= Data for the task =
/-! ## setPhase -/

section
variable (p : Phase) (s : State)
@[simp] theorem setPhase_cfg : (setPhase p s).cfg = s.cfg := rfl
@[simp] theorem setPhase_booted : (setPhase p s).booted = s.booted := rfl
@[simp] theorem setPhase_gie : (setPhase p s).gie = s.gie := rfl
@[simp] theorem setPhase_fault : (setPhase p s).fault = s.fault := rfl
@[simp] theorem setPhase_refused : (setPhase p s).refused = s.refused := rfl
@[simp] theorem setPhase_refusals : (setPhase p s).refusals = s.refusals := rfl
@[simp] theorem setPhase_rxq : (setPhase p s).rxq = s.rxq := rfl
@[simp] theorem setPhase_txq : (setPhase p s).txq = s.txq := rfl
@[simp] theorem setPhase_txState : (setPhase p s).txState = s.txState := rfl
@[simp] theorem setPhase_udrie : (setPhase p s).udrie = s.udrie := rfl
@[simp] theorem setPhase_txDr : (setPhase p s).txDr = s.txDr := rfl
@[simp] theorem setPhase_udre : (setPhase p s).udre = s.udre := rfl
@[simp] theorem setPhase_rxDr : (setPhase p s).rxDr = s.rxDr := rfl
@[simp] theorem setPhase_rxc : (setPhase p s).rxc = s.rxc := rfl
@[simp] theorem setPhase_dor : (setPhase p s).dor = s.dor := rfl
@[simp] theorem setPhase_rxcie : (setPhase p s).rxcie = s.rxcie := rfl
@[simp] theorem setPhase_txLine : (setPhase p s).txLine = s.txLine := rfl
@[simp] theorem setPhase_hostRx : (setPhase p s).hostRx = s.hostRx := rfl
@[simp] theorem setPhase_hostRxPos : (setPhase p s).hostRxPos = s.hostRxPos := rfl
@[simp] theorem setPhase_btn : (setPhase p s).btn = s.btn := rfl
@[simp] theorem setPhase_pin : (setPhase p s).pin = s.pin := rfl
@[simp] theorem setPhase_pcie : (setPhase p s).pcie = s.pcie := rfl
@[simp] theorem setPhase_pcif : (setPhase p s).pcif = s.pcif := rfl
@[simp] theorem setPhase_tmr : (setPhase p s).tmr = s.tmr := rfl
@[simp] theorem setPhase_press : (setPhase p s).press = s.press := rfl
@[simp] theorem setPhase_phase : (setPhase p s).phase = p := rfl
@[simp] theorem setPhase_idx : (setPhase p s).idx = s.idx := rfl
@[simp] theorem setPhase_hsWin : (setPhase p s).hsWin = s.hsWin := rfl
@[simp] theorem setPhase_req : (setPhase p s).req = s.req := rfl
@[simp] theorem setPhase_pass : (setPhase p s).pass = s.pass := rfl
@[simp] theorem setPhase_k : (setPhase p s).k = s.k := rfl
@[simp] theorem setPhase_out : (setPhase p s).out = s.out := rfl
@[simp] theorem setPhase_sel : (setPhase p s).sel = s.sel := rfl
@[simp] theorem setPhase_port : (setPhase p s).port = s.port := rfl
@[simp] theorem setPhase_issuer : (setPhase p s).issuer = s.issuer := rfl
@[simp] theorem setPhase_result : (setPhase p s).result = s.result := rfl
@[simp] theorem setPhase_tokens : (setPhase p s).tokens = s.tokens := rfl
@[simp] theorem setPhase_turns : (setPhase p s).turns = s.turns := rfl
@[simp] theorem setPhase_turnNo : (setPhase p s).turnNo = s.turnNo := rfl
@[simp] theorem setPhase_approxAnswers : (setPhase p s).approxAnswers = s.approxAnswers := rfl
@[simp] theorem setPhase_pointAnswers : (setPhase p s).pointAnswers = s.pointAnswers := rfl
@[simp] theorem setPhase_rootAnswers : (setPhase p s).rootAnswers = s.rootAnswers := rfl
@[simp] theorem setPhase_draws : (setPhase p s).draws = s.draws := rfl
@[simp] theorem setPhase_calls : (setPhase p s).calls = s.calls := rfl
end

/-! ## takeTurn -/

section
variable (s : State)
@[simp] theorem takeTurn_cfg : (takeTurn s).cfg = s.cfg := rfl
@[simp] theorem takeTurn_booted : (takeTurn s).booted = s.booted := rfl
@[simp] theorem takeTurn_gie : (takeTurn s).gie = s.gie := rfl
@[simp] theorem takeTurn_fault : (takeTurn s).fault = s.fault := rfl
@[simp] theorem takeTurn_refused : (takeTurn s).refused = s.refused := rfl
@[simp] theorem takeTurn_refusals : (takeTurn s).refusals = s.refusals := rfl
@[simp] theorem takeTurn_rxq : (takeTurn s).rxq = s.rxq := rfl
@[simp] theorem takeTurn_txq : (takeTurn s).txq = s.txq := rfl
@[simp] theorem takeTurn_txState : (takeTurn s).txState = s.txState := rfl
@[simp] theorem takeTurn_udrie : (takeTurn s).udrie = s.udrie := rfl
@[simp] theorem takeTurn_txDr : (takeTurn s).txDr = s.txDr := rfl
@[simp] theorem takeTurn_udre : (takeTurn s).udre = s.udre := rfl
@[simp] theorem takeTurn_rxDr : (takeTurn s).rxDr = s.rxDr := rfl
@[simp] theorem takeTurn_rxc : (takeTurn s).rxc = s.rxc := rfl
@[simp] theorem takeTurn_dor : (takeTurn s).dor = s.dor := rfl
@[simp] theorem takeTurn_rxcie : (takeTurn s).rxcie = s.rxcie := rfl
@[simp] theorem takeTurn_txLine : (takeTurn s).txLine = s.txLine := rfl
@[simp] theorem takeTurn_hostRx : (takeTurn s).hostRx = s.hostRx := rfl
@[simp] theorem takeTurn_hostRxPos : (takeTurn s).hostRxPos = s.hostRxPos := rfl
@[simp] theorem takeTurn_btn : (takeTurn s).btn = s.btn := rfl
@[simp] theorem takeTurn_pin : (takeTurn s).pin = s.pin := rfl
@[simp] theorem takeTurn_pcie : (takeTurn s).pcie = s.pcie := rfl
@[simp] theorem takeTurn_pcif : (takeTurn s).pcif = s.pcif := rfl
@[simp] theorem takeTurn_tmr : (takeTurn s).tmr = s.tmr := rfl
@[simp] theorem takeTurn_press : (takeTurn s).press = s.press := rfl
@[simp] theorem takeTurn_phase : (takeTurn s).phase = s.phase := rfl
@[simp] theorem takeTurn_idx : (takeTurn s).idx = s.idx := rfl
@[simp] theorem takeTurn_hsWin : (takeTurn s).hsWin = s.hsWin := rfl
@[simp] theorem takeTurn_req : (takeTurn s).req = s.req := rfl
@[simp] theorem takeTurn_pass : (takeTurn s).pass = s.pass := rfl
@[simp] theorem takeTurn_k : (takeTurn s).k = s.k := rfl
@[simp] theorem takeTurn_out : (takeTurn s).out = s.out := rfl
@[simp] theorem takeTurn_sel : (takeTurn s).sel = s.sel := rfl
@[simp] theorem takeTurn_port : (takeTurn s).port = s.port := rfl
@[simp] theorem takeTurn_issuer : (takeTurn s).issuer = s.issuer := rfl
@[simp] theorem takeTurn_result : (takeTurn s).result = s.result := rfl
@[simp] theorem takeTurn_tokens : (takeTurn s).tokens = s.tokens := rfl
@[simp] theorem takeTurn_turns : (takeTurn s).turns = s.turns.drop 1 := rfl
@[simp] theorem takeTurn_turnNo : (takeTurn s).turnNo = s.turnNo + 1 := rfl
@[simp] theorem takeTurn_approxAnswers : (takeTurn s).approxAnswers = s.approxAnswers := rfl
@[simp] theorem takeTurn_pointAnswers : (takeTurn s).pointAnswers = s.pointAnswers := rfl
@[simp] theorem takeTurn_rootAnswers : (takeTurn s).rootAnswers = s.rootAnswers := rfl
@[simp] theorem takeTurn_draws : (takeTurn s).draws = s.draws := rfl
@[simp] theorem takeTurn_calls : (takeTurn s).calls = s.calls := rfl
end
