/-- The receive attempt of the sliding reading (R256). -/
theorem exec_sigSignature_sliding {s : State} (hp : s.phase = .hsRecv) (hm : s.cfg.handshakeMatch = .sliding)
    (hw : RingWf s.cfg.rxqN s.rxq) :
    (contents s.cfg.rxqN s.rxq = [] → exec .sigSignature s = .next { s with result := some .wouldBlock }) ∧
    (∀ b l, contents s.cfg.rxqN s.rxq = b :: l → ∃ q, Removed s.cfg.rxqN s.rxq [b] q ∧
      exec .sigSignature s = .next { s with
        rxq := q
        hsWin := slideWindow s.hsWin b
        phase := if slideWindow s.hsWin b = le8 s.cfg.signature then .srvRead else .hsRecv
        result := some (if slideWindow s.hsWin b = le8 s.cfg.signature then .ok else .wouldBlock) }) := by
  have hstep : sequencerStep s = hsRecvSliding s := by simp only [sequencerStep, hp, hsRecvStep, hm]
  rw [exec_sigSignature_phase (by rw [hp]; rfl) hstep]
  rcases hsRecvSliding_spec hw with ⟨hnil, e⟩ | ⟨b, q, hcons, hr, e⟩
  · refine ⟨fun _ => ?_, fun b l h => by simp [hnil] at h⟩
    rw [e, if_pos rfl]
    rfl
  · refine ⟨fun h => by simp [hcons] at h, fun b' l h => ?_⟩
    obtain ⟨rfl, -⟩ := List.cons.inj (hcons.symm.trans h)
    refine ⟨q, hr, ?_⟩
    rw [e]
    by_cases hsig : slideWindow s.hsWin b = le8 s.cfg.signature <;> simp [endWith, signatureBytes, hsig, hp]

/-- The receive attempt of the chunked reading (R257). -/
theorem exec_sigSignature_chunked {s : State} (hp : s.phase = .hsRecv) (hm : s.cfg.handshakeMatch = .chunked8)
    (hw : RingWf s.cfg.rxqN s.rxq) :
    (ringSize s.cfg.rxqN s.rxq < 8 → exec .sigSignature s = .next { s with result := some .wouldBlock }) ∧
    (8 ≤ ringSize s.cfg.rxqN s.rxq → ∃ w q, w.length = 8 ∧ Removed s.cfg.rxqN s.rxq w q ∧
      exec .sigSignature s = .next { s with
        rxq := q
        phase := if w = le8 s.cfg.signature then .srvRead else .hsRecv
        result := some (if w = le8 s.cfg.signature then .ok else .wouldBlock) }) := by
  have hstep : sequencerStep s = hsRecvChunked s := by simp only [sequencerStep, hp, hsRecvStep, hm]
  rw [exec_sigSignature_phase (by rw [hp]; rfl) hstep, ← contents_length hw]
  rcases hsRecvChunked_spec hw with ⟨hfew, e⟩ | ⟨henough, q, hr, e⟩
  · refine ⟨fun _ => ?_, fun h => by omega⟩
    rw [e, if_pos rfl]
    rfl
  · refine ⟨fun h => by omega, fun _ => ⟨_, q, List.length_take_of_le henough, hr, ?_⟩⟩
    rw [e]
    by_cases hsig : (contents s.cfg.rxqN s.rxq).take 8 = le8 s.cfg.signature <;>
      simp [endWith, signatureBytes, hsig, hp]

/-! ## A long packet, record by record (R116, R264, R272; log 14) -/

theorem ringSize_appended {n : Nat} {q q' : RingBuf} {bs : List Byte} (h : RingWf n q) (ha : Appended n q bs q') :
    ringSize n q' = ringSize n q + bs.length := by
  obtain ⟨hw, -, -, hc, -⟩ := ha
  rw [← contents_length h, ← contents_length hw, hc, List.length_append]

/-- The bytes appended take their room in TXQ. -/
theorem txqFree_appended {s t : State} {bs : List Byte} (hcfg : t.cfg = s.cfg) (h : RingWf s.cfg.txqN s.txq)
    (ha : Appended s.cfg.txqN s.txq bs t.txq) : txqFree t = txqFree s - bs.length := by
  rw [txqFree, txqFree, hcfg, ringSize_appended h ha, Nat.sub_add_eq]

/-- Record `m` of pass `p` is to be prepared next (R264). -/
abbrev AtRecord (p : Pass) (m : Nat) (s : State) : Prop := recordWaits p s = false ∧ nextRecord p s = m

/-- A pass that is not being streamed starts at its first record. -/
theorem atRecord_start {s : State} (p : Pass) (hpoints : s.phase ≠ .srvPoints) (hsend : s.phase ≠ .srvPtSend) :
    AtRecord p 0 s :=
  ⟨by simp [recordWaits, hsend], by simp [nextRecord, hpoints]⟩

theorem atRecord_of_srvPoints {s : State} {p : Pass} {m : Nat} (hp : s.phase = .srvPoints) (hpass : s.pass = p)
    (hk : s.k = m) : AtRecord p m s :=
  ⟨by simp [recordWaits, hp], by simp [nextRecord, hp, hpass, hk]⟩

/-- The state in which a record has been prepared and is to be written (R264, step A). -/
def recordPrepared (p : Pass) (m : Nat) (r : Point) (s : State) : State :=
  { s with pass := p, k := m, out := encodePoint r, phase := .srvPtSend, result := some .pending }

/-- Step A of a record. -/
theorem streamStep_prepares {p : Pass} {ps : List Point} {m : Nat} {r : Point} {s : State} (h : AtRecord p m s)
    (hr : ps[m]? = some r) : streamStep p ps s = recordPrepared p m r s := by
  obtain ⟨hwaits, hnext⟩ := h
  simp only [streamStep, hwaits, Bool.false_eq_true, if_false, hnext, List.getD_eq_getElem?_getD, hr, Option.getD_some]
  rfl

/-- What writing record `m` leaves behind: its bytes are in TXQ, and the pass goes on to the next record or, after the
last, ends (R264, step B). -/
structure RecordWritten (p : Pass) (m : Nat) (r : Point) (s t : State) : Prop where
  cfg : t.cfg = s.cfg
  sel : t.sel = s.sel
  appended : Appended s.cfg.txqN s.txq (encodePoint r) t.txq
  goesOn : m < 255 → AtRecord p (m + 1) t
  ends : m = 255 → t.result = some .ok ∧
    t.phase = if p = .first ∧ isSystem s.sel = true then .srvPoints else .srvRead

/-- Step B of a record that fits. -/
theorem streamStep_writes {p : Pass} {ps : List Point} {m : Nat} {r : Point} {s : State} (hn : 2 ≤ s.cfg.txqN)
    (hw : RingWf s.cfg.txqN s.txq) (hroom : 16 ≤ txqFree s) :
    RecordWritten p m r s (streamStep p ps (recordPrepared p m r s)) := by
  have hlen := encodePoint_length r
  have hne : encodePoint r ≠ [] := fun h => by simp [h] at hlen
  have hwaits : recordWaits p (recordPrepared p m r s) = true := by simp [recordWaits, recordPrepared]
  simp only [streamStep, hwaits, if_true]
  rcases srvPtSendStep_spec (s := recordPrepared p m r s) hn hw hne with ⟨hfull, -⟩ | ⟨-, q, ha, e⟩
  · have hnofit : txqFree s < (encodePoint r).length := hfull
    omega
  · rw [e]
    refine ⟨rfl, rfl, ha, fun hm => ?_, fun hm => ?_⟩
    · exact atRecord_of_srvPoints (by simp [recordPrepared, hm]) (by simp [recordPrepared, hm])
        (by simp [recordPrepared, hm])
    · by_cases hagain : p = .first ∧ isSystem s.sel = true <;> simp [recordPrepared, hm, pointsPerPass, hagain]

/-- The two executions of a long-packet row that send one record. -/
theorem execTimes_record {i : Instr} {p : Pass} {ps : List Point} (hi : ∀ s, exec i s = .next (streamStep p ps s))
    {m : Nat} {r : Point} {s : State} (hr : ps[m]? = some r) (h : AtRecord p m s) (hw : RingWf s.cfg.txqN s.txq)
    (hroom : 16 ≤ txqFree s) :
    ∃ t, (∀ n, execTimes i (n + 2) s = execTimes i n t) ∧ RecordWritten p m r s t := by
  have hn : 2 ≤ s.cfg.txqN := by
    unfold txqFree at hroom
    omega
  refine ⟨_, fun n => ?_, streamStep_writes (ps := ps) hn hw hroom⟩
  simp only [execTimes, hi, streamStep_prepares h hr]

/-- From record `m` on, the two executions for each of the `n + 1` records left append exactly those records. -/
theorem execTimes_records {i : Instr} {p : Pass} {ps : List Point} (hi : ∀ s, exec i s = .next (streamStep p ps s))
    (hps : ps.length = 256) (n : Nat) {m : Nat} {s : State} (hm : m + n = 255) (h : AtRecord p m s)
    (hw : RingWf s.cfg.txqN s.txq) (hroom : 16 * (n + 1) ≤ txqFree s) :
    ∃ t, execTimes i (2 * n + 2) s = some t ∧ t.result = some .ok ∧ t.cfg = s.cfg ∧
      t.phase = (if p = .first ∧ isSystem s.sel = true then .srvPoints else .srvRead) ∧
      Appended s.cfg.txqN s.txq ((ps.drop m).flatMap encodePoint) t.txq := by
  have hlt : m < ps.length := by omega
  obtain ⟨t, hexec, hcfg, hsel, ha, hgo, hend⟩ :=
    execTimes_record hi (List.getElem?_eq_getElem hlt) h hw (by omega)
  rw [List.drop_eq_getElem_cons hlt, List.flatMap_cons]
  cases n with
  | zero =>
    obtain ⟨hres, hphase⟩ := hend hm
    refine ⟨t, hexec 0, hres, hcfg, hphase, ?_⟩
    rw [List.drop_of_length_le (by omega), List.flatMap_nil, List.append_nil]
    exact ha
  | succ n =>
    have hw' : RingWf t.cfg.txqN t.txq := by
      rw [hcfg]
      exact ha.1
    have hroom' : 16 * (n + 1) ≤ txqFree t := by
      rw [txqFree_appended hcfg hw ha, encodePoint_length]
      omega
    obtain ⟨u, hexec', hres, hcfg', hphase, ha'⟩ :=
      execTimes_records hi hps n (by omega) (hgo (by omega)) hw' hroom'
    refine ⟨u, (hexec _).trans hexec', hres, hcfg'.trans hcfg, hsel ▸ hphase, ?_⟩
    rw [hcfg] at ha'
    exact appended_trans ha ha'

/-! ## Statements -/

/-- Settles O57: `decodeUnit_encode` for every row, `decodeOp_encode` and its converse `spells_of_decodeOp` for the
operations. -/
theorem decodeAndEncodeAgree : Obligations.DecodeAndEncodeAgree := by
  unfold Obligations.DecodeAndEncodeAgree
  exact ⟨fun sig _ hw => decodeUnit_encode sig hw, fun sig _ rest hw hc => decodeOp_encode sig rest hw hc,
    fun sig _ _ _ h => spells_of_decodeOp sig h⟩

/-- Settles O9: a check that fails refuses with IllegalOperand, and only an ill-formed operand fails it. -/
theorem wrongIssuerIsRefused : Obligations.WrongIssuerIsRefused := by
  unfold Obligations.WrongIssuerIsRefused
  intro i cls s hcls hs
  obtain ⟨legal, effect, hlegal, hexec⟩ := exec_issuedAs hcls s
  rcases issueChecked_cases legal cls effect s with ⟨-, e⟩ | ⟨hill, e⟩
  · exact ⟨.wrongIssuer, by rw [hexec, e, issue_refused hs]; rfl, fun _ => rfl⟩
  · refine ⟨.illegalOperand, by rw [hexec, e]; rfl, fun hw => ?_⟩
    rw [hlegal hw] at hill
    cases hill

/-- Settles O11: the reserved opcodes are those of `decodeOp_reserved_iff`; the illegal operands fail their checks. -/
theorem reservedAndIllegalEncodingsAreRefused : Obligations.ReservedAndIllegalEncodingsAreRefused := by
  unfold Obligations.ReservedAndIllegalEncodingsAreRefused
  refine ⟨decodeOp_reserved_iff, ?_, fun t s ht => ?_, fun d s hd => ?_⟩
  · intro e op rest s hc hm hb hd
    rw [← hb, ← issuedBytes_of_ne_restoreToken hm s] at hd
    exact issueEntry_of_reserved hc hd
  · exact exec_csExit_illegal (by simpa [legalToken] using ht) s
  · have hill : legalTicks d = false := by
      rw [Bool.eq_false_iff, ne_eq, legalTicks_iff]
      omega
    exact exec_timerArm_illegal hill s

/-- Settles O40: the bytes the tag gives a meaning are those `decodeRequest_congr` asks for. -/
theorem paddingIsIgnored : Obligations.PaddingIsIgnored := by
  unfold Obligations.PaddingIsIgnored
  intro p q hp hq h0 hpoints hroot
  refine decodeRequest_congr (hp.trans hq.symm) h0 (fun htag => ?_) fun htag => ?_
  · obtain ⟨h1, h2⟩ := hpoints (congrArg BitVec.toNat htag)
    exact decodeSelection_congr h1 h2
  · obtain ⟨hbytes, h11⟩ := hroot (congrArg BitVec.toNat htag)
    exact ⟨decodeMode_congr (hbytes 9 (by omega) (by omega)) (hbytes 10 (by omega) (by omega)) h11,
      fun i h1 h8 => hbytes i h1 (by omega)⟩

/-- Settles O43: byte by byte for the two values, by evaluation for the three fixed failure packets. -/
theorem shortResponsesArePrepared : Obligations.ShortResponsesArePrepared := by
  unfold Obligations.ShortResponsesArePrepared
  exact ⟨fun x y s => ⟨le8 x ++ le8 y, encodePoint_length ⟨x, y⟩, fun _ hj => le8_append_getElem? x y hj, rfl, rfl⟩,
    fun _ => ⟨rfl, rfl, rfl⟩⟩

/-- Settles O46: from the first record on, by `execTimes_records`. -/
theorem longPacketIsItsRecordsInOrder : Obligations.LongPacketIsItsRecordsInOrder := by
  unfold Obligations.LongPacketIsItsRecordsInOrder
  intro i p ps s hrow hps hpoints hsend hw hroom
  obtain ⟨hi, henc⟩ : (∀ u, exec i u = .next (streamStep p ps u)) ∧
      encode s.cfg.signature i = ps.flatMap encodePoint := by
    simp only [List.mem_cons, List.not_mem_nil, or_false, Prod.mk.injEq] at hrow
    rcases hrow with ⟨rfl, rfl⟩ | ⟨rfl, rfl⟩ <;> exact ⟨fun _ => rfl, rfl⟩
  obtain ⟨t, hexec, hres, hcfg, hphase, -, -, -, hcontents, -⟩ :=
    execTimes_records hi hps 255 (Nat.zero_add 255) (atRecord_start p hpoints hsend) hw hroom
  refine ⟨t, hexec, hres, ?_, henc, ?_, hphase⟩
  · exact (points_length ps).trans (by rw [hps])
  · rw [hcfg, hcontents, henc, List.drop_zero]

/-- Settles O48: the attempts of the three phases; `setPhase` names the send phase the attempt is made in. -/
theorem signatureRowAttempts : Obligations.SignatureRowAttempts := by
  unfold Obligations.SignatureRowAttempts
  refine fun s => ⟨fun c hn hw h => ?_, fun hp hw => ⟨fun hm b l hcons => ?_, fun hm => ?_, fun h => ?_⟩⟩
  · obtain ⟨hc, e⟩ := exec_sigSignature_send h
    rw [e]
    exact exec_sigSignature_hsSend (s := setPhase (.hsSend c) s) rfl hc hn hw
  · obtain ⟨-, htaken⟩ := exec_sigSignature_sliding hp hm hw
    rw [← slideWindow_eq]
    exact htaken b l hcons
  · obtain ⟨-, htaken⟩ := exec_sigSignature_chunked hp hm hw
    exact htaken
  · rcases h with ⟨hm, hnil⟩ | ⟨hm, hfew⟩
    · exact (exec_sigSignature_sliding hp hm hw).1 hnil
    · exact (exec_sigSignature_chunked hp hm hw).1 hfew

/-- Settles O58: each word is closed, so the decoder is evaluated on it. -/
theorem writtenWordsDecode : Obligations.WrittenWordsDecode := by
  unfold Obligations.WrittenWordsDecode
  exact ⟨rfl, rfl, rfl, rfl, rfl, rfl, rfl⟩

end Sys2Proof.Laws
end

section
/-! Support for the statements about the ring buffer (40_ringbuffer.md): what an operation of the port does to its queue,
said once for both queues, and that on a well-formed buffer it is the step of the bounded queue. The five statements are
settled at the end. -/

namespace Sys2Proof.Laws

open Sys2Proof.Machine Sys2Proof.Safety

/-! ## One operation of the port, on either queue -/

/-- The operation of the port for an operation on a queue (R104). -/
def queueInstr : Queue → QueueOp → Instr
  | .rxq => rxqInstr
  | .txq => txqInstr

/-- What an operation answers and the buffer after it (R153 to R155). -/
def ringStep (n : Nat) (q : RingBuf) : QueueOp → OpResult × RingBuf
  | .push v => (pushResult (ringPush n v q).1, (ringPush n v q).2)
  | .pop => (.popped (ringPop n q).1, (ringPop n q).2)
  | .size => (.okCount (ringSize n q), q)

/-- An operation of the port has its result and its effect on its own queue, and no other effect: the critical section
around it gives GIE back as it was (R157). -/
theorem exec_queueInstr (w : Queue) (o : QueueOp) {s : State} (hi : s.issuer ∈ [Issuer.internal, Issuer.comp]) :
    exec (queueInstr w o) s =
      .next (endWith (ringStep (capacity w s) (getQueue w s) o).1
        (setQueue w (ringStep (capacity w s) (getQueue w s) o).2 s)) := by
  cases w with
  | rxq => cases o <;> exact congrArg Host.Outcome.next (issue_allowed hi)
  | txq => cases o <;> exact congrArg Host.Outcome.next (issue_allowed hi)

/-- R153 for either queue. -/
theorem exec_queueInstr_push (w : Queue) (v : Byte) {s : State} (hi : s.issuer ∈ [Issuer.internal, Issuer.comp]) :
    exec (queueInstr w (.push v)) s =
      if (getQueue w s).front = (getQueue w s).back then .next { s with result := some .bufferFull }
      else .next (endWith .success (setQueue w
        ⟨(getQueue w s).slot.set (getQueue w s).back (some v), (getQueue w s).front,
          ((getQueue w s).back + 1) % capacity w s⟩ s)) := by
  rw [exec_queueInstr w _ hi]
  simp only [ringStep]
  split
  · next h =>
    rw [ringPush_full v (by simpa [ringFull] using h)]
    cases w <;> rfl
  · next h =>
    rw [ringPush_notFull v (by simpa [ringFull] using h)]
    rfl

= Goal of the exercise =
Give back exactly what runs from the first line of the listing above to the line that contains "p s).udre = s.udre := rfl", keeping both end lines.

= Task response =
/-! ## setPhase -/

section
variable (p : Phase) (s : State)
@[simp] theorem setPhase_cfg : (setPhase p s).cfg = s.cfg := rfl
@[simp] theorem setPhase_booted : (setPhase p s).booted = s.booted := rfl
@[simp] theorem setPhase_gie : (setPhase p s).gie = s.gie := rfl
@[simp] theorem setPhase_fault : (setPhase p s).fault = s.fault := rfl
@[simp] theorem setPhase_refused : (setPhase p s).refused = s.refused := rfl
@[simp] theorem setPhase_refusals : (setPhase p s).refusals = s.refusals := rfl
@[simp] theorem setPhase_rxq : (setPhase p s).rxq = s.rxq := rfl
@[simp] theorem setPhase_txq : (setPhase p s).txq = s.txq := rfl
@[simp] theorem setPhase_txState : (setPhase p s).txState = s.txState := rfl
@[simp] theorem setPhase_udrie : (setPhase p s).udrie = s.udrie := rfl
@[simp] theorem setPhase_txDr : (setPhase p s).txDr = s.txDr := rfl
@[simp] theorem setPhase_udre : (setPhase p s).udre = s.udre := rfl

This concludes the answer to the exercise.